When I got my newest dog, Wynter, a young Rottweiler, from the NH SPCA a few months ago, the questionnaire that came with her, filled out by her previous owner, was more than impressive. In fact, the answers to all of the questions made her sound like the reincarnation of Lassie…a regular angel with fur.

According to the questionnaire, the dog could do everything but cook my breakfast. It said she was housebroken, didn’t bark unnecessarily, had been through obedience training, knew all of the basic commands (e.g. “heel,” “stay” and “leave it”), and loved to ride in cars and be walked on a leash. It also said that while out on her walks, she didn’t pay attention to anyone or anything else – she just merrily walked along and minded her own business.

I couldn’t believe my good fortune, finding not only a fully trained well-behaved dog, but also one that was the specific breed I was searching for. It had to be fate, I told myself.

Well, all I can say is if Wynter’s previous owner were Pinnochio, whose nose grew whenever he told a lie, her nose would be the size of a giant redwood.  Nothing she wrote on that questionnaire was the truth, with the exception of Wynter being a dog…and a Rottweiler.

Even worse, Wynter has a severe case of ADD. She simply will not pay attention. Whenever I try to train her, she looks up at the ceiling, over at the walls, down at the floor – everywhere but at me. If I were trying to teach the kitchen table how to lie down, I’d have the same response. No, actually, I think the kitchen table probably would do better.

It took months, along with infinite patience, but I managed to teach Wynter how to sit, lie down, give her paw, and go potty outside instead of on the living-room rug. However, the word “stay” is not in her realm of comprehension, and I doubt it ever will be. In fact, in retrospect, I should have named her Velcro, because I can’t make a move without her clinging to me. Even when I go to the bathroom, she whines outside the door. So the only way she'll ever "stay" anywhere is if I'm standing right next to her.

But the one area where I have not been able to make even the slightest bit of progress is teaching Wynter how to walk on a leash. So far, taking her for a walk has been like playing Russian roulette – because I never know when I’m about to die.

For one thing, she chases cars.  The minute she sees a car in the distance, she freezes in place, lowers her head, stares at the oncoming car and growls. When the car gets closer to us, she lunges, barking and snarling at it. I have to hold on to the leash with all my strength to prevent her from getting loose and becoming a hood ornament. And twice in the past six months, my knees have become intimately acquainted with the asphalt on my road, thanks to Wynter.

If people walk or jog by us, she shows only mild interest, but add a dog to one of those people and she becomes Psycho Dog, ready to kill, with even more of the aforementioned lunging and growling. If a squirrel or chipmunk runs in front of us, however, Wynter couldn’t care less.

Which has convinced me the dog is, well…very weird.

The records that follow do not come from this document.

/-- The publications of a run in two parts. -/
theorem performedPublications_append (is js : List Instr) (s : State) :
    performedPublications (is ++ js) s =
      performedPublications is s + performedPublications js (runOps is s) := by
  induction is generalizing s with
  | nil => exact (Nat.zero_add _).symm
  | cons i is ih =>
    obtain ⟨t, h⟩ := exec_next i s
    rw [List.cons_append, performedPublications_cons _ h, performedPublications_cons _ h,
      runOps_cons _ h, ih, Nat.add_assoc]

/-- No more publications are performed than are asked for. -/
theorem performedPublications_le (is : List Instr) (s : State) :
    performedPublications is s ≤ publications is := by
  induction is generalizing s with
  | nil => exact Nat.zero_le _
  | cons i is ih =>
    have hone : (publishes i s).toNat ≤ if isPublication (carried i) then 1 else 0 := by
      cases hasked : isPublication (carried i) <;> simp [publishes, hasked, Bool.toNat_le]
    have htail := ih (runOps [i] s)
    rw [publications, List.countP_cons, performedPublications]
    exact (Nat.add_comm _ _).trans_le (Nat.add_le_add htail hone)

/-- `GEN` counts the publications performed, modulo `2^32` (R195). -/
theorem runOps_gen {is : List Instr} (hreset : noReset is) (s : State) :
    (runOps is s).acq.gen = s.acq.gen + BitVec.ofNat 32 (performedPublications is s) := by
  induction is generalizing s with
  | nil => exact (BitVec.add_zero _).symm
  | cons i is ih =>
    obtain ⟨hi, his⟩ := List.forall_mem_cons.1 hreset
    obtain ⟨t, h⟩ := exec_next i s
    have hgen : t.acq.gen = s.acq.gen + BitVec.ofNat 32 (publishes i s).toNat := by
      cases hpub : publishes i s with
      | true => exact exec_gen_of_publishes hpub h
      | false => exact (exec_kept_of_not_publishes hi hpub h).1.trans (BitVec.add_zero _).symm
    rw [runOps_cons _ h, performedPublications_cons _ h, ih his, hgen, BitVec.add_assoc,
      BitVec.ofNat_add]

/-- A run that performs no publication leaves the Half-Frame alone (R91). -/
theorem runOps_hf_of_none_performed {is : List Instr} (hreset : noReset is) {s : State}
    (hnone : performedPublications is s = 0) : (runOps is s).mem.hf = s.mem.hf := by
  induction is generalizing s with
  | nil => rfl
  | cons i is ih =>
    obtain ⟨hi, his⟩ := List.forall_mem_cons.1 hreset
    obtain ⟨t, h⟩ := exec_next i s
    rw [performedPublications_cons _ h] at hnone
    obtain ⟨hhead, htail⟩ := Nat.add_eq_zero_iff.1 hnone
    rw [runOps_cons _ h, ih his htail]
    exact (exec_kept_of_not_publishes hi (Bool.toNat_eq_zero.1 hhead) h).2

/-- Of a run that performs none, each publication asked for found the core halted (R154). -/
theorem halted_of_none_performed {js ks : List Instr} {i : Instr} {s : State}
    (hnone : performedPublications (js ++ i :: ks) s = 0) (hasked : isPublication (carried i) = true) :
    (runOps js s).halted = true := by
  rw [performedPublications_append, performedPublications] at hnone
  have hpub : (publishes i (runOps js s)).toNat = 0 := by omega
  simpa [publishes, hasked] using hpub

/-- Settles O20: fewer than `2^32` publications that leave `GEN` as it was are none. -/
theorem equalGenMeansSameHalfFrame : Obligations.EqualGenMeansSameHalfFrame := by
  intro is s hreset hfew hgen
  have hnone : performedPublications is s = 0 := by
    have hzero : BitVec.ofNat 32 (performedPublications is s) = 0 := by
      rw [runOps_gen hreset] at hgen
      exact add_eq_left.1 hgen
    have hmod := congrArg BitVec.toNat hzero
    rwa [BitVec.toNat_ofNat,
      Nat.mod_eq_of_lt ((performedPublications_le is s).trans_lt hfew)] at hmod
  refine ⟨fun js i ks heq hasked => ?_, runOps_hf_of_none_performed hreset hnone⟩
  have hhalt := halted_of_none_performed (heq ▸ hnone) hasked
  exact ⟨hhalt, exec_publication_halted hasked hhalt⟩

/-! ## No element is left half written (R84)

Memories are written by `Push` and `storeSample` (the ring), by a publication and by a bus write to
`RAW`, each time a whole element; every other update leaves them alone. -/

/-- Wholeness is a matter of the memories alone. -/
theorem State.Whole.of_mem {s t : State} (h : s.Whole) (hmem : t.mem = s.mem) : t.Whole := by
  unfold State.Whole
  rwa [hmem]

section
variable {s : State} (h : s.Whole)
include h

theorem push_whole (t : Word) : (push t s).Whole := by
  obtain ⟨hraw, hhf, hslot, hfifo⟩ := h
  unfold push
  split
  · exact ⟨hraw, hhf, hslot, hfifo⟩
  · exact ⟨hraw, hhf, hslot, Memory.whole32_write32 hfifo _ _⟩

theorem enqueueSlot_whole (j : Nat) : (enqueueSlot j s).Whole :=
  (push_whole h (.ofNat 32 j)).of_mem rfl

theorem endSequence_whole : (endSequence s).Whole :=
  (push_whole h endToken).of_mem rfl

theorem backfill_whole (n j : Nat) : (backfill n j s).Whole := by
  induction n generalizing j s with
  | zero => exact h
  | succ n ih => exact ih (enqueueSlot_whole h j) (j + 1)

theorem firstTrigger_whole : (firstTrigger s).Whole := by
  refine State.Whole.of_mem (backfill_whole ?_ _ _) rfl
  split
  · exact push_whole h startToken
  · exact h

theorem onTrigger_whole : (onTrigger s).Whole := by
  unfold onTrigger
  split
  · exact h
  · exact firstTrigger_whole h

theorem advanceFill_whole : (advanceFill s).Whole := by
  by_cases hlast : s.ring.fill.toNat < 2 ^ 31 - 1
  · rw [advanceFill_next hlast]
    exact h
  · rw [advanceFill_last hlast]
    exact h

theorem slotWhileTriggered_whole (c : Nat) : (slotWhileTriggered c s).Whole := by
  have hslot := enqueueSlot_whole h c
  have hend := endSequence_whole hslot
  unfold slotWhileTriggered
  split
  · simp only
    split
    · split <;> exact hend
    · exact hslot
  · exact h

theorem closeFullBatch_whole : (closeFullBatch s).Whole := by
  unfold closeFullBatch
  split
  · exact endSequence_whole h
  · exact h

theorem onSlotFull_whole : (onSlotFull s).Whole := by
  have hfill := advanceFill_whole h
  unfold onSlotFull
  simp only
  split
  · exact enqueueSlot_whole hfill _
  · exact closeFullBatch_whole (slotWhileTriggered_whole hfill _)

theorem storeSample_whole (x : Half) : (storeSample x s).Whole := by
  obtain ⟨hraw, hhf, hslot, hfifo⟩ := h
  exact ⟨hraw, hhf, Memory.whole16_write16 hslot _ _, hfifo⟩

theorem appendSample_whole (x : Half) : (appendSample x s).Whole := by
  have hstored := storeSample_whole h x
  unfold appendSample
  simp only
  split
  · exact onSlotFull_whole hstored
  · exact hstored

theorem appendSamples_whole (xs : List Half) : (appendSamples xs s).Whole := by
  induction xs generalizing s with
  | nil => exact h
  | cons x xs ih =>
    unfold appendSamples
    split
    · exact h
    · exact ih (appendSample_whole h x)

theorem reopenGate_whole : (reopenGate s).Whole := by
  unfold reopenGate
  exact push_whole (by exact h) startToken

theorem ringAppend_whole (xs : List Half) : (ringAppend xs s).Whole := by
  have htaken : State.Whole { s with trigFlag := false } := h
  unfold ringAppend
  simp only
  split
  · split
    · exact appendSamples_whole (reopenGate_whole htaken) xs
    · exact htaken
  · split
    · exact appendSamples_whole (onTrigger_whole htaken) xs
    · exact appendSamples_whole htaken xs

theorem handOver_whole (xs : List Half) : (handOver xs s).Whole := by
  unfold handOver
  split
  · exact h
  · exact ringAppend_whole h xs
  · exact h

theorem hfReadyRule_whole (half : BitVec 1) (offset : Half) (shift : BitVec 4) :
    (hfReadyRule half offset shift s).Whole := by
  obtain ⟨hraw, hhf, hslot, hfifo⟩ := h
  obtain ⟨xs, ovl, env, heq⟩ := hfReadyRule_eq half offset shift s
  rw [heq]
  have hpublished : (s.afterPublication xs ovl env).Whole :=
    ⟨hraw, Memory.whole16_writeRun hhf 0 xs, hslot, hfifo⟩
  exact handOver_whole hpublished xs

theorem ringResetRule_whole (mode : Mode) : (ringResetRule mode s).Whole := by
  unfold ringResetRule
  simp only
  split
  · refine State.Whole.of_mem (push_whole ?_ startToken) rfl
    exact h
  · exact h

end

/-- The commands that neither publish, start a ring session nor reset leave the memories alone (R91). -/
theorem perform_mem {j : Instr} (hpub : isPublication j = false) (hring : isRingReset j = false)
    (hreset : j ≠ .sysReset) (s : State) : (perform j s).mem = s.mem := by
  by_cases hgain : setsGain j = true
  · obtain ⟨resp, range, dis, env, heq⟩ := perform_setsGain_eq hgain s
    rw [heq]
  cases j with
  | sysReset => exact absurd rfl hreset
  | hfReady => exact nomatch hpub
  | ringReset => exact nomatch hring
  | gainSet | gainSetdb | gainUp | gainDown => exact absurd rfl hgain
  | detBegin =>
    simp only [perform, detBeginRule]
    split
    · rfl
    · split <;> rfl
  | detWin =>
    simp only [perform, detWinRule]
    split <;> rfl
  | detCommit =>
    simp only [perform, detCommitRule]
    split
    · rfl
    · split
      · split <;> rfl
      · rfl
  | ringGetnext =>
    obtain ⟨resp, draws, head, count, rdActive, gnToken, heq⟩ := ringGetnextRule_eq s
    rw [perform, heq]
  | ringRecdone =>
    simp only [perform, ringRecdoneRule]
    split <;> rfl
  | _ => rfl

/-- A reset leaves nothing written (log 8). -/
theorem resetCore_whole (s : State) : s.resetCore.Whole := State.resetOf_whole s.build s.env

I love to go for long walks, especially with a dog by my side to keep me company. But Wynter has forced me to take my walks at strange hours, like 5:30 in the morning or 9:00 at night, when there is very little traffic or very few people out walking their dogs in my neighborhood. I’m beginning to forget what humans look like.

So I decided it might be to my benefit to look into hiring a professional to train Wynter how to calmly walk on a leash. I emailed several, telling them I would prefer them to come here, mainly because Wynter hates riding in the car (another thing her previous owner lied about). Apparently Wynter was allowed to sit in the front seat when riding, but I make her stay in the back seat. This results in barking, whining and carrying on because she’s unhappy in the back. I used to enjoy listening to music while driving. Now, the music is drowned out by a chorus of "Arrrr-ooohs!" in various octaves.

Most of the dog trainers who replied to my email wanted an average of $90 per hour to train Wynter. Knowing how severe her ADD is, I figured leash training probably will take a minimum of about 150 hours…and require me to mortgage my house. So I searched for some other options.

First, I bought what’s called a Gentle Leader leash, which has a piece that wraps around the dog’s nose. The description said dogs always follow their noses, so pulling on the Gentle Leader would pull the dog’s nose away from oncoming vehicles or anything else that was distracting.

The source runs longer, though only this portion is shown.